*WORK INSTRUCTIONS*. Write out, word for word, the first line of the data below and every line after it through the one containing "services := h'.services ∘ h.services".

Records from a data source
-----

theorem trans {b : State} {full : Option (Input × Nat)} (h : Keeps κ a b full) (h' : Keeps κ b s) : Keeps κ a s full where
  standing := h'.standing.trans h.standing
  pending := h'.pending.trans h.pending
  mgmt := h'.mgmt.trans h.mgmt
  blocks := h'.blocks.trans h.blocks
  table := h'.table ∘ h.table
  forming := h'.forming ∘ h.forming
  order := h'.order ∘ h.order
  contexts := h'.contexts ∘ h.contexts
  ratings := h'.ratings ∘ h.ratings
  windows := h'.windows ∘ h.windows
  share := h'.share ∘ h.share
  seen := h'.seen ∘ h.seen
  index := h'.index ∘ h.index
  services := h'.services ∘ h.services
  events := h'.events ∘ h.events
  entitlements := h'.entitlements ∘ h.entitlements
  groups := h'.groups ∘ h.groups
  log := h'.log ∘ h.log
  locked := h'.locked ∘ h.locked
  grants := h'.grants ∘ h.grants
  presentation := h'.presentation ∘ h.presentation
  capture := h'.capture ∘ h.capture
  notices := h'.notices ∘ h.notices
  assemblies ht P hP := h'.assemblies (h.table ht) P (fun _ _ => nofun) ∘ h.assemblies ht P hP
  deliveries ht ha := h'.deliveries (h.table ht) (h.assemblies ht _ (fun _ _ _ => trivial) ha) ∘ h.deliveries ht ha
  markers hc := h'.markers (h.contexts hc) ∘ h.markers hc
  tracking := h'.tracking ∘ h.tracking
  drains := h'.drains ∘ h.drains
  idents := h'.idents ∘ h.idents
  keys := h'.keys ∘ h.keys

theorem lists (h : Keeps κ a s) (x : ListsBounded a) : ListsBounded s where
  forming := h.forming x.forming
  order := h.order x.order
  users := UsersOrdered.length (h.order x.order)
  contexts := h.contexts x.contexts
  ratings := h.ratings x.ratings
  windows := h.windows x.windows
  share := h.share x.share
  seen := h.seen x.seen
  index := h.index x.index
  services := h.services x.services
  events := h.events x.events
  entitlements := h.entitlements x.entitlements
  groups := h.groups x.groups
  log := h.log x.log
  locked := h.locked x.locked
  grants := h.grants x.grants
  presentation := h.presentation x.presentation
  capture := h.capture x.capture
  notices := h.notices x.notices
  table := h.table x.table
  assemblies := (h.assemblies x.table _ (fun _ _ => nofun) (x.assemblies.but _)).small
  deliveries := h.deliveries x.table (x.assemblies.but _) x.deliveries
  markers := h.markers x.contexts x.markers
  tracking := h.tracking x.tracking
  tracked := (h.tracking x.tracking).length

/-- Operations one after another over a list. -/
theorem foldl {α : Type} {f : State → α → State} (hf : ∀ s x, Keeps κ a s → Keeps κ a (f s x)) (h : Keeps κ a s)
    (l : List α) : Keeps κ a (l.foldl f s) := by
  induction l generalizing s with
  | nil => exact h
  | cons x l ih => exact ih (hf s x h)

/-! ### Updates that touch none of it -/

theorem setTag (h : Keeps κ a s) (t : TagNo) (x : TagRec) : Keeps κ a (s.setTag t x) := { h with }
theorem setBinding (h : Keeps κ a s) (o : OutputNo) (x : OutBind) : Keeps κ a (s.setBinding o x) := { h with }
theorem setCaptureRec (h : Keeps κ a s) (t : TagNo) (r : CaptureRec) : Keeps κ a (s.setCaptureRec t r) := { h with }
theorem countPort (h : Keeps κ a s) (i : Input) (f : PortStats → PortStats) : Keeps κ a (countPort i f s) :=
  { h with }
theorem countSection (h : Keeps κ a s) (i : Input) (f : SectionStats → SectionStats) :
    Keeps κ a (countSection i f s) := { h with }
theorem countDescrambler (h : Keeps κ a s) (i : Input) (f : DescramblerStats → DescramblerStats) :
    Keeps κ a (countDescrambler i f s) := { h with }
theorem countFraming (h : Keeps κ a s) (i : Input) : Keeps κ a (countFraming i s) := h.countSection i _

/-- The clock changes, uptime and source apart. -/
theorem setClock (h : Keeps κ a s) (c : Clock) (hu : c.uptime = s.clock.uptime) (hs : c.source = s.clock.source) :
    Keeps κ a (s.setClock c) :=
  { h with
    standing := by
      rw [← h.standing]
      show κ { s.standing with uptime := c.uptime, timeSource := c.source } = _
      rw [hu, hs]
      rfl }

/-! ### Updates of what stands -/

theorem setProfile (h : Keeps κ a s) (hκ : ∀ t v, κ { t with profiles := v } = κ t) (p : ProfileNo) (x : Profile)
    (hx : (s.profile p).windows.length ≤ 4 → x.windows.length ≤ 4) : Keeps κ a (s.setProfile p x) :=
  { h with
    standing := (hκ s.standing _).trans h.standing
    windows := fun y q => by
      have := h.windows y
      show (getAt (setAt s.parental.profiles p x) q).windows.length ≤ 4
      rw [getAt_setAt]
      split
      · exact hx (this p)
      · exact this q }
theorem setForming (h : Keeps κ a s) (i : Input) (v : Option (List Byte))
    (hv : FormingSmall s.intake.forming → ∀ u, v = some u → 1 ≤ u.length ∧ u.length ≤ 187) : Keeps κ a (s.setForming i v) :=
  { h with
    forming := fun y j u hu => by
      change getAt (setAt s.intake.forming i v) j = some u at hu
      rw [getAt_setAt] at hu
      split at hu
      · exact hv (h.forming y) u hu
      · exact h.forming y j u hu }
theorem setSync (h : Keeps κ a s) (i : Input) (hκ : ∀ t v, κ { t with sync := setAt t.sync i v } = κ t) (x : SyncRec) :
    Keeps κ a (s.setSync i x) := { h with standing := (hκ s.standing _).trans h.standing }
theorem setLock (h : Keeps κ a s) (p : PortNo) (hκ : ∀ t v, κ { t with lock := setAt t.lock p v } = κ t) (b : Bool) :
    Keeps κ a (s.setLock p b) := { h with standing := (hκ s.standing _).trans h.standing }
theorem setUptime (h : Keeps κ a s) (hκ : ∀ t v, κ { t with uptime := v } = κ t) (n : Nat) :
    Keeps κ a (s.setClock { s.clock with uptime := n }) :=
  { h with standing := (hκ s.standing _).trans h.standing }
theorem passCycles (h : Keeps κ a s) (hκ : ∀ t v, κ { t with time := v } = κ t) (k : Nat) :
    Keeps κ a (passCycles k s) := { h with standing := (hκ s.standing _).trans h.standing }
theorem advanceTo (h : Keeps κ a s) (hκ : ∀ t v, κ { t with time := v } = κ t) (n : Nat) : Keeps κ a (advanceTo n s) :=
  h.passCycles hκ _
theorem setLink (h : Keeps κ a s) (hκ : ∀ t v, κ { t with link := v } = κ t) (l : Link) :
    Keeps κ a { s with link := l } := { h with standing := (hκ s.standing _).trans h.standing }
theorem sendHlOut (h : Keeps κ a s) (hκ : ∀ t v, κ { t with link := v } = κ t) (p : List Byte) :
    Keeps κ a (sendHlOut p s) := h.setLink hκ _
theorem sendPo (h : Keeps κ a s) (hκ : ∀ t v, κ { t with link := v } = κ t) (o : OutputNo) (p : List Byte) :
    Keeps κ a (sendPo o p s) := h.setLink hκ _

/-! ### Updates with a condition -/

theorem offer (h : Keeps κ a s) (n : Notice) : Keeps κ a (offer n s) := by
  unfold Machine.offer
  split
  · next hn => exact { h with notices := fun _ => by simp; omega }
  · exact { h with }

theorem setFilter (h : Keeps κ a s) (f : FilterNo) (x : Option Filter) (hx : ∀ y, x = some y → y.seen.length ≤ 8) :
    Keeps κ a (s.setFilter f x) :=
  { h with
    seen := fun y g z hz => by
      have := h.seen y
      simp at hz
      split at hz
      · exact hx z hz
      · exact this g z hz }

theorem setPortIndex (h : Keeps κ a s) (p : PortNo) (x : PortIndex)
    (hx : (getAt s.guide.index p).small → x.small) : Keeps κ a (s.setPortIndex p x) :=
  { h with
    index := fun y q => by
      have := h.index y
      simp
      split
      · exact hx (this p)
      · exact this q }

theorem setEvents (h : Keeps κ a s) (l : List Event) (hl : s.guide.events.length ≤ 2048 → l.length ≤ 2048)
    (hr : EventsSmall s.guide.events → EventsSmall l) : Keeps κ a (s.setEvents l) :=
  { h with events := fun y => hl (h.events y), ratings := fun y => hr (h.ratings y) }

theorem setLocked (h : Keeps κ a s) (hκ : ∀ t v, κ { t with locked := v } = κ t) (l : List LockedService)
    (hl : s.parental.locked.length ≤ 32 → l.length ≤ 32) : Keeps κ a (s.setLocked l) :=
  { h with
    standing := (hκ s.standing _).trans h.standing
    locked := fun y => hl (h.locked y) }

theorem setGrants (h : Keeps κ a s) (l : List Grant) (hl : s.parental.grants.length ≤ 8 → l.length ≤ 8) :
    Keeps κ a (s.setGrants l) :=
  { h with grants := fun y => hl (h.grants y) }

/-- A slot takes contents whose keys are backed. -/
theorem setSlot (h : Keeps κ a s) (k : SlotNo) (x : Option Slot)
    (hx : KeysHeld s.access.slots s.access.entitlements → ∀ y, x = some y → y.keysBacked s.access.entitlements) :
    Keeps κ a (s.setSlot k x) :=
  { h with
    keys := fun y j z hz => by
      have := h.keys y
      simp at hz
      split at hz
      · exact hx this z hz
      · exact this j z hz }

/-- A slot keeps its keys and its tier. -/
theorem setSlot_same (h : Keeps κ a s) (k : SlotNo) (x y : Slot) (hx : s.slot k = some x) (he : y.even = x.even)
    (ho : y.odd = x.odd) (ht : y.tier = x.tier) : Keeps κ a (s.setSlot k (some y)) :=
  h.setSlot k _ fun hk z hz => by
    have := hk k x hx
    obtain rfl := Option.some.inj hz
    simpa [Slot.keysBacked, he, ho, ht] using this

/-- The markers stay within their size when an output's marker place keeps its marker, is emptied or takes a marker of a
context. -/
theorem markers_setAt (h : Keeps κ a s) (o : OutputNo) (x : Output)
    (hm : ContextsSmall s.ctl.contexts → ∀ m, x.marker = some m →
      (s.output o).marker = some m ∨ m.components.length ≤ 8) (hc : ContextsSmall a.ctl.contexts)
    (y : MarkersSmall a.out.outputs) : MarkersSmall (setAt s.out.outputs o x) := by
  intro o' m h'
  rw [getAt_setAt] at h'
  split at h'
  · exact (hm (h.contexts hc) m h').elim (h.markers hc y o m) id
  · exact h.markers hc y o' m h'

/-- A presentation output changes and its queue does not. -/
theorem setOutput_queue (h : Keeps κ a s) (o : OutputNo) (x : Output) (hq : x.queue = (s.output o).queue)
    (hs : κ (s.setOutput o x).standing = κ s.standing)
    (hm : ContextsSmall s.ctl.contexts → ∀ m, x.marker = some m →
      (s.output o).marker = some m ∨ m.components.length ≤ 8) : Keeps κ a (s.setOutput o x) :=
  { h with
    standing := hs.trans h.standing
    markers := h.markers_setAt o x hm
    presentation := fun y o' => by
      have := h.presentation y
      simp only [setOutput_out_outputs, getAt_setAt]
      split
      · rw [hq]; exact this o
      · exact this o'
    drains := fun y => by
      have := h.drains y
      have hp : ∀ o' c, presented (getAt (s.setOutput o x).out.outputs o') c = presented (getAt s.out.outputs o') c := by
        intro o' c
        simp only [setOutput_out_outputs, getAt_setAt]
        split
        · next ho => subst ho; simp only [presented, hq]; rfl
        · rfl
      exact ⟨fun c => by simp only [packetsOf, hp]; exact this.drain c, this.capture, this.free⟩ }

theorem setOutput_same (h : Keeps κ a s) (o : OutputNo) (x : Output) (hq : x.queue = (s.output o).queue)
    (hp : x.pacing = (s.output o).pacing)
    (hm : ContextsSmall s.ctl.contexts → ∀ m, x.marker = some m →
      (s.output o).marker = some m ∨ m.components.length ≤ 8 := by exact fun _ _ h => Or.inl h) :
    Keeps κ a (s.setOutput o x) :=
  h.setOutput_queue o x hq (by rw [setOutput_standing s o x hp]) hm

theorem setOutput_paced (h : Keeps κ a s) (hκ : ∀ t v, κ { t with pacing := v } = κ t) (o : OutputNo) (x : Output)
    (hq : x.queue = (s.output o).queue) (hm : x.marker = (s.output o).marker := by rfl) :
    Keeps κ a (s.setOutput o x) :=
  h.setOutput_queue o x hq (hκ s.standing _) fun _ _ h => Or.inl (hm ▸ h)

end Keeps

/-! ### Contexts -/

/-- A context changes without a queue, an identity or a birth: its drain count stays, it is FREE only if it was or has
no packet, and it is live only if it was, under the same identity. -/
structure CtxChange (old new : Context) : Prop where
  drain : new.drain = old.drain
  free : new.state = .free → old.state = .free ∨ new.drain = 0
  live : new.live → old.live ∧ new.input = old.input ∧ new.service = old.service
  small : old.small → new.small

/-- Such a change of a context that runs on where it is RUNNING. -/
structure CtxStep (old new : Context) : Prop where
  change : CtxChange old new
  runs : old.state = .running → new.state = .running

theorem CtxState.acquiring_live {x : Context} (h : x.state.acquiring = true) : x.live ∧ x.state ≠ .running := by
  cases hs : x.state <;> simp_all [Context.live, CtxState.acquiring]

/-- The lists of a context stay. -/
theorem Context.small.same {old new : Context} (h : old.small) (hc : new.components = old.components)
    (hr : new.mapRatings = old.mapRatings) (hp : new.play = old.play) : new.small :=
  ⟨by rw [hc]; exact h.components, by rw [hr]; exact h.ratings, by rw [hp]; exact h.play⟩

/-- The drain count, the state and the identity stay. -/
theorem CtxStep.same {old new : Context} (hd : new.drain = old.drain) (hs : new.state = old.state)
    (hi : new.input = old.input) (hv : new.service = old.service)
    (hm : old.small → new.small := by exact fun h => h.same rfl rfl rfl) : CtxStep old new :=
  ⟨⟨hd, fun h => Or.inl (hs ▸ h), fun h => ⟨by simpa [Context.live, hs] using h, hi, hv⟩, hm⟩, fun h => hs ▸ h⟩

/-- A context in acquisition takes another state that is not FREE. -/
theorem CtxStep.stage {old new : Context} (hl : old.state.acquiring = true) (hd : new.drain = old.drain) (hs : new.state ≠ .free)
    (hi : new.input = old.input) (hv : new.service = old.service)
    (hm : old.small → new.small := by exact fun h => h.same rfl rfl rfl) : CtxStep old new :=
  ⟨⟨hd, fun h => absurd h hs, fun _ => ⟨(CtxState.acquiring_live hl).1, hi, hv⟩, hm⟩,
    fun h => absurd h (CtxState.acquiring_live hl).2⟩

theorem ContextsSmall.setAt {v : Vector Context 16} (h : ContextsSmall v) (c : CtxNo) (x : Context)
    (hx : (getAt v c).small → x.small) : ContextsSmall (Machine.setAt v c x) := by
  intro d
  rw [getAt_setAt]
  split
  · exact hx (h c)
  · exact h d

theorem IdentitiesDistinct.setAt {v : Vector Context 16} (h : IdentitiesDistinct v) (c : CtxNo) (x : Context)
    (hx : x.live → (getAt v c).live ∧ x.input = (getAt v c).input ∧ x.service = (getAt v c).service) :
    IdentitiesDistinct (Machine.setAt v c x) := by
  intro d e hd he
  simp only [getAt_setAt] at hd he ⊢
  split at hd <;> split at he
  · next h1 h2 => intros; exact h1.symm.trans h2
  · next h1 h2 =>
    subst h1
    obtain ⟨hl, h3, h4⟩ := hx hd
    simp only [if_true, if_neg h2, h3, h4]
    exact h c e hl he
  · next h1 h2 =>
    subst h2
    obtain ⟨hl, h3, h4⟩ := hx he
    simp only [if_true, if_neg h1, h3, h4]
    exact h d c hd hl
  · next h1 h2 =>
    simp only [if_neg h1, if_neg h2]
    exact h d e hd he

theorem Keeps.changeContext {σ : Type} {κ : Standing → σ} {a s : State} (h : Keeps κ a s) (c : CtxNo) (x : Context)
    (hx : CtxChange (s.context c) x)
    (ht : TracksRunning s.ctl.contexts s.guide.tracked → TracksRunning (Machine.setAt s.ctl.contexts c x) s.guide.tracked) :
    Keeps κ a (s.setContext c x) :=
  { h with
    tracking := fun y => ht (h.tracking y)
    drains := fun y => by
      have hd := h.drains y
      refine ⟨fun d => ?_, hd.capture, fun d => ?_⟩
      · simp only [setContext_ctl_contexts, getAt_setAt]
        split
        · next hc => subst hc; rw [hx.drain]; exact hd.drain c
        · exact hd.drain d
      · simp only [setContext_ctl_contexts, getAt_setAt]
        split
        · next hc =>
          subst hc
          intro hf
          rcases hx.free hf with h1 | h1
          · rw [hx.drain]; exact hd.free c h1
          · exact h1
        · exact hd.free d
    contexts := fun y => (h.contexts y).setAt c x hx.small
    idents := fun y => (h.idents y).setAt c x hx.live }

-----

*WRITTEN ANSWER*.
theorem trans {b : State} {full : Option (Input × Nat)} (h : Keeps κ a b full) (h' : Keeps κ b s) : Keeps κ a s full where
  standing := h'.standing.trans h.standing
  pending := h'.pending.trans h.pending
  mgmt := h'.mgmt.trans h.mgmt
  blocks := h'.blocks.trans h.blocks
  table := h'.table ∘ h.table
  forming := h'.forming ∘ h.forming
  order := h'.order ∘ h.order
  contexts := h'.contexts ∘ h.contexts
  ratings := h'.ratings ∘ h.ratings
  windows := h'.windows ∘ h.windows
  share := h'.share ∘ h.share
  seen := h'.seen ∘ h.seen
  index := h'.index ∘ h.index
  services := h'.services ∘ h.services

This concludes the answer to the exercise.